**PROBLEM TO SOLVE**
Among the lines below, take the one holding "(.inl ⟨rfl, a, rfl⟩))", the one holding "a refusal. -/", and all lines between them. Set them down exactly.

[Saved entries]
/-- An instruction that faults from Running has written nothing, or has made its writes and goes past the top of memory. -/
theorem exec_faulted_cases (hrun : s.run = .running) (h : exec i s = .next t) (ht : t.run = .faulted kind info) :
    (FaultsBeforeWrites i kind ∧ t = s.setRun (.faulted kind info)) ∨
    (kind = .outOfBounds ∧ info = s.pc.toNat + i.width ∧ 255 < s.pc.toNat + i.width ∧
      ∃ u, Writes i s u ∧ t = u.setRun (.faulted kind info)) := by
  rcases exec_run_cases h with he | ⟨_, he⟩ | ⟨_, _, hf, rfl⟩ | ⟨u, hw, hgt, rfl⟩
  · rw [he, hrun] at ht
    cases ht
  · rw [he] at ht
    cases ht
  · cases ht
    exact .inl ⟨hf, rfl⟩
  · cases ht
    exact .inr ⟨rfl, rfl, hgt, u, hw, rfl⟩

/-- A step that faults has written nothing, or has made the writes of an instruction that ends at address 255 (R134, R155). -/
theorem step_faulted_cases (h : step s = .next t) (ht : t.run = .faulted kind info) :
    t = s.setRun (.faulted kind info) ∨
    (kind = .outOfBounds ∧ info = 256 ∧ ∃ i rest u, decode (fetchBytes s) = .ok i rest ∧ s.pc.toNat + i.width = 256 ∧
      Writes i s u ∧ t = u.setRun (.faulted kind info)) := by
  obtain ⟨hrun, ⟨i, rest, hd, hx⟩ | ⟨op, _, rfl⟩ | ⟨k, _, rfl⟩⟩ := step_cases h
  · rcases exec_faulted_cases hrun hx ht with ⟨_, he⟩ | ⟨hkind, hinfo, hgt, u, hw, he⟩
    · exact .inl he
    · have hend : s.pc.toNat + i.width = 256 := by
        have := width_le_of_decode hd
        omega
      exact .inr ⟨hkind, by omega, i, rest, u, hd, hend, hw, he⟩
  · cases ht
    exact .inl rfl
  · cases ht
    exact .inl rfl

end Sys2Proof.Machine
end

section
/-! PROOFS. Halting and faulting (spec/60_exceptions.md). -/

namespace Sys2Proof.Machine

/-- Settles O36: of the instructions only HLT halts, and a fetch fault does not; with HLT's byte at pc, O11 says that HLT is
what the step executes. -/
theorem haltOnlyByHlt : Obligations.HaltOnlyByHlt := by
  intro s t h
  obtain ⟨hrun, hcases⟩ := step_cases h
  constructor
  · intro ht
    obtain ⟨i, rest, hd, hx⟩ | ⟨op, _, rfl⟩ | ⟨k, _, rfl⟩ := hcases
    · obtain rfl := eq_hlt_of_exec_halted hrun hx ht
      exact (Option.some.inj (opcode_of_decode hd)).symm
    · cases ht
    · cases ht
  · intro hop
    obtain ⟨_, _, hstep⟩ := hltHalts s
    exact exec_hlt_run ((hstep hrun hop).symm.trans h)

/-- Settles O37: neither fault entry nor the writes before an advance touch pc, and the record in `run` is what the status port
shows and what stops the next step. -/
theorem faultEntryKeepsPcAndEndsTheRun : Obligations.FaultEntryKeepsPcAndEndsTheRun := by
  refine ⟨fun s kind info => raise_eq kind info s, fun s t kind info h ht => ?_⟩
  have hpc : t.pc = s.pc := by
    obtain rfl | ⟨_, _, i, rest, u, _, _, hw, rfl⟩ := step_faulted_cases h ht
    · rfl
    · exact hw.pc_run.1
  exact ⟨hpc, congrArg RunState.errorCode ht, congrArg RunState.errorInfo ht, step_faulted ht⟩

/-- Settles O38, by the two ways a step can fault. -/
theorem faultsBeforeTheWritesArePrecise : Obligations.FaultsBeforeTheWritesArePrecise := by
  intro s t kind info h ht
  obtain he | ⟨hkind, hinfo, i, rest, _, hd, hend, _, _⟩ := step_faulted_cases h ht
  · exact .inl he
  · exact .inr ⟨hkind, hinfo, i, rest, hd, hend⟩

/-- Settles O39: a fault before the writes is one of R131's columns, and an advance fault is OutOfBounds of an instruction that
advances. -/
theorem faultKindsByInstruction : Obligations.FaultKindsByInstruction := by
  intro i s t kind info hrun h ht
  rcases exec_faulted_cases hrun h ht with ⟨hf, _⟩ | ⟨hkind, _, _, u, hw, _⟩
  · cases hf with
    | badRegister hi => exact .inl ⟨rfl, hi⟩
    | stackFull a => exact .inr (.inl ⟨rfl, nofun, nofun⟩)
    | stackUnderflow a => exact .inr (.inr (.inl ⟨rfl, a, rfl⟩))
    | divideByZero a b => exact .inr (.inr (.inr ⟨rfl, a, b, rfl⟩))
  · exact .inr (.inl ⟨hkind, hw.ne_hlt_jmp⟩)

/-- Settles O51: the table of R130 row by row. -/
theorem errorCodesAsTabled : Obligations.ErrorCodesAsTabled :=
  ⟨rfl, rfl, fun _ => ⟨rfl, rfl, rfl, rfl, rfl, rfl, rfl, fun _ => rfl⟩⟩

end Sys2Proof.Machine
end

section
/-! SUPPORT. Every operation an instruction is made of answers a next state, when what follows it does: a fault is entered as
one (R133), and nothing is refused. -/

namespace Sys2Proof.Machine

/-- The result is a next state, neither a fault of the host interface nor a refusal. -/
def AnswersNext (x : Result) : Prop := ∃ t, x = .next t

variable {s : State}

theorem answersNext_next (t : State) : AnswersNext (.next t) := ⟨t, rfl⟩

theorem raise_answersNext (kind : ErrorKind) (info : Int) (s : State) : AnswersNext (raise kind info s) :=
  answersNext_next _

theorem advance_answersNext (w : Nat) (s : State) : AnswersNext (advance w s) := by
  rcases advance_cases w s with ⟨_, h⟩ | ⟨_, h⟩ <;> exact ⟨_, h⟩

theorem jumpTo_answersNext (r : RegIx) (s : State) : AnswersNext (jumpTo r s) := ⟨_, jumpTo_eq r s⟩

theorem checkReg_answersNext (b : Byte) {k : RegIx → Result} (hk : ∀ r, AnswersNext (k r)) :
    AnswersNext (checkReg b s k) := by
  rcases checkReg_cases b s k with ⟨r, _, h⟩ | ⟨_, h⟩ <;> rw [h]
  · exact hk r
  · exact raise_answersNext _ _ s

theorem memRead_answersNext (a : Int) {k : Byte → Result} (hk : ∀ v, AnswersNext (k v)) : AnswersNext (memRead a s k) := by
  rcases memRead_cases a s k with ⟨_, h⟩ | ⟨_, h⟩ <;> rw [h]
  · exact hk _
  · exact raise_answersNext _ _ s

theorem memWrite_answersNext (a : Int) (v : Byte) {k : State → Result} (hk : ∀ t, AnswersNext (k t)) :
    AnswersNext (memWrite a v s k) := by
  rcases memWrite_cases a v s k with ⟨_, h⟩ | ⟨_, h⟩ <;> rw [h]
  · exact hk _
  · exact raise_answersNext _ _ s

theorem applyAlu_answersNext (ra rb : RegIx) (s : State) (x : AluOutcome) : AnswersNext (applyAlu ra rb s x) := by
  cases x with
  | value v => exact advance_answersNext 3 _
  | flags f => exact advance_answersNext 3 _
  | divideByZero | unsupportedOperation op => exact raise_answersNext _ _ s

theorem runAlu_answersNext (op a b : Byte) (s : State) : AnswersNext (runAlu op a b s) :=
  checkReg_answersNext a fun ra => checkReg_answersNext b fun rb => applyAlu_answersNext ra rb s _

/-- Every instruction, from every state, answers a next state. -/
theorem exec_answersNext (i : Instr) (s : State) : AnswersNext (exec i s) := by
  cases i with
  | hlt => rcases exec_hlt_cases s with ⟨_, h⟩ | ⟨_, h⟩ <;> exact ⟨_, h⟩
  | ldi a imm =>
    rw [exec_ldi]
    exact checkReg_answersNext a fun _ => advance_answersNext 3 _
  | prn a =>
    rw [exec_prn]
    exact checkReg_answersNext a fun _ => advance_answersNext 2 _
  | mul a b | and a b | or a b | xor a b | shl a b | shr a b | mod a b | not a b | cmp a b =>
    exact runAlu_answersNext _ a b s
  | push a =>
    rw [exec_push]
    exact checkReg_answersNext a fun _ => memWrite_answersNext _ _ fun _ => advance_answersNext 2 _
  | pop a =>
    rw [exec_pop]
    refine checkReg_answersNext a fun _ => ?_
    split
    · exact raise_answersNext _ _ s
    · exact memRead_answersNext _ fun _ => advance_answersNext 2 _
  | jmp a => exact checkReg_answersNext a fun r => jumpTo_answersNext r s
  | jeq a =>
    rw [exec_jeq]
    refine checkReg_answersNext a fun r => ?_
    split
    · exact jumpTo_answersNext r s
    · exact advance_answersNext 2 s
  | jne a =>
    rw [exec_jne]
    refine checkReg_answersNext a fun r => ?_
    split
    · exact advance_answersNext 2 s
    · exact jumpTo_answersNext r s

/-- So does whatever the decoder answers: an instruction, an unsupported opcode, a missing operand byte. -/
theorem execDecoded_answersNext (s : State) (d : DecodeResult) : AnswersNext (execDecoded s d) := by
  cases d with
  | ok i rest => exact exec_answersNext i s
  | unsupportedOpcode op => exact raise_answersNext _ _ s
  | missingByte k => exact raise_answersNext _ _ s

end Sys2Proof.Machine
end

section
/-! SUPPORT. What a launch and a step leave: the memory above a stored run of bytes, the launch of an image that fits (R152),
and the flags (R160). -/

namespace Sys2Proof.Machine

**EXPECTED ANSWER**
    | stackUnderflow a => exact .inr (.inr (.inl ⟨rfl, a, rfl⟩))
    | divideByZero a b => exact .inr (.inr (.inr ⟨rfl, a, b, rfl⟩))
  · exact .inr (.inl ⟨hkind, hw.ne_hlt_jmp⟩)

/-- Settles O51: the table of R130 row by row. -/
theorem errorCodesAsTabled : Obligations.ErrorCodesAsTabled :=
  ⟨rfl, rfl, fun _ => ⟨rfl, rfl, rfl, rfl, rfl, rfl, rfl, fun _ => rfl⟩⟩

end Sys2Proof.Machine
end

section
/-! SUPPORT. Every operation an instruction is made of answers a next state, when what follows it does: a fault is entered as
one (R133), and nothing is refused. -/

namespace Sys2Proof.Machine

/-- The result is a next state, neither a fault of the host interface nor a refusal. -/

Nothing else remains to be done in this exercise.